I woke up the next morning mentally drained and feeling like an epic failure of a parent. Sure, I had successfully managed to keep both of my tiny humans safe and cared for, but they certainly didn’t get the best version of me as our sleepover devolved into a hilariously frustrating at-home rendition of Lord of the Flies.
As I usually aim to do, I made sure to repair the reactive moments I had with my son and daughter, but the recovering perfectionist in me felt like none of it was enough. After I dropped Everett off at his daycare, June sat in the backseat singing along to the song playing on our radio as I stared blurry-eyed at the road. I have no idea why, but nine words quietly fell out of my mouth in that moment as I considered the fact that I’d be solo-parenting for a few more days. “I can do this. I can do hard things,” I mumbled as I heaved another exhausted sigh.
And that’s when my five-year-old threw me the ultimate curveball I didn’t know I desperately needed. Apparently, she had overheard the conversation I was having with myself and wanted to chime in with a few additions. As she looked at me sweetly in the rearview mirror, June said, “Yes you can, mommy. You can do hard things.”
If this had been all that my daughter had said that morning, it would have been enough for me to feel all the feels. But she didn’t stop there.
“Mommy, I love you,” June exclaimed. “You’re a great mommy. You make the greatest dinners. I love your body. I love your hair. I love your clothes. I love our house. I love you mommy. You’re the greatest mommy!”
This is, word for word, the incredible pep-talk my daughter gave to her weary mom.
As you can imagine, I immediately turned into a giant ass puddle of emotion as I processed her speech. I looked at her through the mirror, tears pouring out of my eye holes, and said, “Junie, thank you. I’m going to hold onto these words all day like a kiss on my cheek. I was feeling really messy and tired, and you just helped me feel so much better.” I made sure not to leave my daughter hanging, so we spent the next ten minutes in the car complimenting each other. It was a full-blown love fest that I won’t ever forget. It also shifted my parenting perspective this year, and I needed that more than anything.

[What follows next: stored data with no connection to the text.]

-- ==== Sys2Proof/Machine/Convert.lean ====
section
/-! DEFINITION. Narrowing and widening conversions: thresholds, flush, counts, MX scale choice and elements (R80, R81, R86 to R91, R97 to
R107). -/

namespace Sys2Proof.Machine

/-! ### Conversion control (R80, R81) -/

/-- DST of a CVT. -/
def cvtDst (c : Byte) : Nat := c.toNat % 16
/-- NAN_ON_OVERFLOW of a CVT. -/
def cvtNan (c : Byte) : Bool := c.getLsbD 4
/-- CLASS of a CVT. -/
def cvtClass (c : Byte) : Nat := bits c.toNat 6 5
/-- A CVT that a narrowing operation may use: otherwise the operation is an undefined instruction (R81). -/
def cvtOk (c : Byte) : Bool := decide (c.toNat < 128) && decide (cvtDst c < 9) && cvtDst c != 1
/-- DST is an MX format. -/
def isMx (fmt : Nat) : Bool := decide (4 ≤ fmt) && decide (fmt ≤ 8)

/-! ### Narrowing (R97 to R101, R104) -/

/-- An element format: significand bits, least exponent, largest finite code, overflow threshold H = h x 2^he, infinity and NaN codes where
it has them, and width. -/
structure NFmt where
  p : Nat
  emin : Int
  maxCode : Nat
  h : Nat
  he : Int
  inf : Option Nat
  nan : Option Nat
  width : Nat
deriving DecidableEq, Repr

/-- The destination formats by format code. -/
def nfmt (fmt : Nat) : NFmt :=
  match fmt with
  | 0 => ⟨11, -136, 0x3FBFF, 4095, 116, some 0x3FC00, some 0x3FE00, 19⟩
  | 2 => ⟨11, -24, 0x7BFF, 4095, 4, some 0x7C00, some 0x7E00, 16⟩
  | 3 => ⟨8, -133, 0x7F7F, 511, 119, some 0x7F80, some 0x7FC0, 16⟩
  | 4 => ⟨4, -9, 0x7E, 29, 4, none, some 0x7F, 8⟩
  | 5 => ⟨3, -16, 0x7B, 15, 12, some 0x7C, some 0x7E, 8⟩
  | 6 => ⟨3, -4, 0x1F, 15, 1, none, none, 6⟩
  | 7 => ⟨4, -3, 0x1F, 31, -2, none, none, 6⟩
  | _ => ⟨2, -1, 0x7, 7, 0, none, none, 4⟩

/-- One narrowed element: its magnitude code, and whether it is an overflow or an underflow. -/
structure Narrowed where
  code : Nat
  ovf : Bool := false
  unf : Bool := false
deriving DecidableEq, Repr, Inhabited

/-- m x 2^e is at least h x 2^g. -/
def atLeast (m : Nat) (e : Int) (h : Nat) (g : Int) : Bool :=
  let b := min e g
  decide (h * 2 ^ (g - b).toNat ≤ m * 2 ^ (e - b).toNat)

/-- Overflow outcome of a format (R97): infinity, NaN where asked for, else the largest finite code. -/
def NFmt.overflow (f : NFmt) (mx nanOn : Bool) : Nat :=
  if mx then (if nanOn then f.nan.getD f.maxCode else f.maxCode) else f.inf.getD f.maxCode

/-- The steps of R97 for a finite or infinite value. 'trunc' is F19 with F19_RNE = 0, which never overflows (R100). -/
def narrowNum (f : NFmt) (mx nanOn trunc : Bool) (v : Fp) : Narrowed :=
  match v with
  | .nan => { code := f.nan.getD 0 }
  | .inf _ => match f.inf, f.nan with
    | some c, _ => { code := c }
    | none, some c => { code := c }
    | none, none => { code := f.maxCode, ovf := true }
  | .num _ m e =>
    if m = 0 then { code := 0 }
    else if !trunc && atLeast m e f.h f.he then { code := f.overflow mx nanOn, ovf := true }
    else if !atLeast m e 1 f.emin then { code := 0, unf := true }
    else { code := min (roundCode f.p f.emin (!trunc) m e) f.maxCode }

/-- A NaN into F19, FP16 or BF16: sign and most significant payload bits kept, quiet bit set (R100, R101). -/
def narrowNan (fmt : Nat) (w : Word) : Nat :=
  let fr := w.toNat % 2 ^ 23
  if fmt = 0 then 0x3FC00 + (fr / 2 ^ 13 ||| 0x200)
  else if fmt = 2 then 0x7C00 + (fr / 2 ^ 13 ||| 0x200)
  else 0x7F80 + (fr / 2 ^ 16 ||| 0x40)

/-- Narrow an FP32 word into F19, FP16 or BF16: encoding (an F19 container, or 16 bits), overflow and underflow. -/
def narrowIeee (fmt : Nat) (rne : Bool) (w : Word) : Narrowed :=
  let f := nfmt fmt
  let n : Narrowed := if isNan w then { code := narrowNan fmt w } else narrowNum f false false (fmt == 0 && !rne) (fpOf w)
  let c := n.code + if w.getLsbD 31 then 2 ^ (f.width - 1) else 0
  { n with code := if fmt = 0 then 2 ^ 13 * c else c }

/-! ### MX blocks (R86 to R90, R102 to R104) -/

/-- emax of R102. -/
def mxEmax (fmt : Nat) : Int := nth' [8, 15, 4, 2, 2] (fmt - 4)
where
  nth' (l : List Int) (i : Nat) : Int := l.getD i 0

/-- Exponent of the largest finite magnitude of a block, none when it has no finite non-zero element. -/
def blockExp (vs : List Word) : Option Int :=
  vs.foldl (fun a w => match fpOf w with
    | .num _ m e => if m = 0 then a else
        let x := (m.log2 : Int) + e
        match a with | some y => some (max x y) | none => some x
    | _ => a) none

/-- Scale of a block (R102, R103). -/
def mxScale (fmt : Nat) (vs : List Word) : Nat :=
  if (nfmt fmt).nan = none ∧ vs.any isNan then 255
  else match blockExp vs with
    | none => 127
    | some x => (max (x - mxEmax fmt + 127) (if fmt = 5 then 7 else 0)).toNat

/-- An element divided by the block scale (exact). -/
def scaled (scale : Nat) (v : Fp) : Fp :=
  match v with
  | .num n m e => .num n m (e - ((scale : Int) - 127))
  | x => x

/-- One element of a block under its scale (R104). -/
def mxElem (fmt scale : Nat) (nanOn : Bool) (w : Word) : Narrowed :=
  let f := nfmt fmt
  let n := narrowNum f true nanOn false (scaled scale (if isNan w then .nan else fpOf w))
  { n with code := n.code + if w.getLsbD 31 then 2 ^ (f.width - 1) else 0 }

/-- A narrowed block: scale, element codes, overflows and underflows. -/
structure MxBlock where
  scale : Nat
  elems : List Nat
  ovf : Nat
  unf : Nat
deriving DecidableEq, Repr, Inhabited

/-- Narrow 32 FP32 words into one MX block. -/
def mxBlock (fmt : Nat) (nanOn : Bool) (vs : List Word) : MxBlock :=
  let sc := mxScale fmt vs
  if sc = 255 then { scale := 255, elems := vs.map fun _ => 0, ovf := 0, unf := 0 }
  else
    let ns := vs.map (mxElem fmt sc nanOn)
    { scale := sc, elems := ns.map (·.code), ovf := (ns.filter (·.ovf)).length, unf := (ns.filter (·.unf)).length }

/-- Bytes of a block's elements: element i in bits w i to w i + w - 1 (R90). -/
def packElems (w : Nat) (es : List Nat) : List Byte := leBytes (4 * w) (es.foldr (fun c a => c + 2 ^ w * a) 0)

/-- Element codes of a block's bytes. -/
def unpackElems (w : Nat) (b : List Byte) : List Nat :=
  let v := leNat b
  (List.range 32).map fun i => v / 2 ^ (w * i) % 2 ^ w

/-- Element width of an MX format. -/
def mxWidth (fmt : Nat) : Nat := (nfmt fmt).width

/-! ### Widening (R105 to R107) -/

/-- Value of an MX element without its scale (R86). -/
def elemValue (fmt c : Nat) : Fp :=
  let f := nfmt fmt
  let mag := c % 2 ^ (f.width - 1)
  let neg := bit c (f.width - 1)
  if f.maxCode < mag then (if f.inf = some mag then .inf neg else .nan)
  else
    let ex := mag / 2 ^ (f.p - 1)
    let fr := mag % 2 ^ (f.p - 1)
    if ex = 0 then .num neg fr f.emin else .num neg (2 ^ (f.p - 1) + fr) (f.emin + (ex : Int) - 1)

/-- Scale codes that widen (R106): lowest and highest. -/
def widenRange (fmt : Nat) (toF19 : Bool) : Nat × Nat :=
  (if fmt = 5 ∧ toF19 then 7 else 0, if fmt = 4 then 246 else if fmt = 5 then 239 else if fmt = 6 then 250 else 252)

/-- Widen a block: 32 containers, and whether it is a scale-range fault (R106, R107). -/
def widenBlock (fmt : Nat) (toF19 : Bool) (scale : Nat) (es : List Nat) : List Word × Bool :=
  let r := widenRange fmt toF19
  let nan : Word := 0x7FC00000#32
  let zero (c : Nat) : Bool := c % 2 ^ (mxWidth fmt - 1) == 0
  if scale = 255 then (es.map fun _ => nan, false)
  else if r.1 ≤ scale ∧ scale ≤ r.2 then
    (es.map fun c => match elemValue fmt c with
      | .nan => nan
      | .inf n => if n then 0xFF800000#32 else 0x7F800000#32
      | .num n m e => BitVec.ofNat 32 (fp32.encode .rne (.num n m (e + (scale : Int) - 127))), false)
  else if es.all zero then (es.map fun c => if c = 0 then 0 else 0x80000000#32, false)
  else (es.map fun _ => nan, true)

/-- Widen FP16 or BF16 to an F19 (and FP32) container; a NaN keeps sign and payload and gets its quiet bit (R105). -/
def widenHalf (fmt : Nat) (v : Nat) : Word :=
  let f := if fmt = 2 then fp16 else bf16
  let mag := v % 2 ^ 15
  let sign := if bit v 15 then 2 ^ 31 else 0
  if f.inf < mag then
    BitVec.ofNat 32 (sign + 0x7F800000 + ((mag % 2 ^ (f.p - 1)) * 2 ^ (24 - f.p) ||| 0x400000))
  else BitVec.ofNat 32 (fp32.encode .rne (f.decode v))

/-- Widen one element of FP16, BF16 or F19; an F19 NaN gets its quiet bit. -/
def widenWord (fmt : Nat) (w : Word) : Word :=
  if fmt = 2 ∨ fmt = 3 then widenHalf fmt (w.toNat % 2 ^ 16)
  else if isNan (w &&& 0xFFFFE000#32) then (w &&& 0xFFFFE000#32) ||| 0x400000#32 else w &&& 0xFFFFE000#32

end Sys2Proof.Machine
end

Every single time I think the house is too damn dirty, my kids are happily playing in it. When I make them pasta for the zillionth time, they gobble up their simple dinner with delight. My daughter doesn’t give a fuck if my hair looks like a bird’s nest or if I haven’t showered in a few days. She just sees a mom she deeply loves looking back at her. Not only was I worn down to the bone that morning, I was also existing in the fat body I’ve been learning to embrace ever since I initially gained a bunch of weight in motherhood. To have my little girl sitting there in awe of that body on one random weekday morning gave me some undeniable proof. The self-love I’ve been vulnerably modeling for my kids since they were born is working, no matter how messy my moments are or how nonlinear my healing seems.
Parents, I hope you’ll remember at this chaotic time to give yourself way more credit than you think you deserve. I know you’re probably screwing stuff up just like I am, but you’re also getting a lot of it right too. Remember that when you think everything seems lost, your children are loving parts of you that us adults often forget to care about. And now more than ever, we need these reminders as we navigate these choppy parenting waters. No one explained to any of us how to raise kids during a pandemic. This shit is hard, I know. But we can do hard things.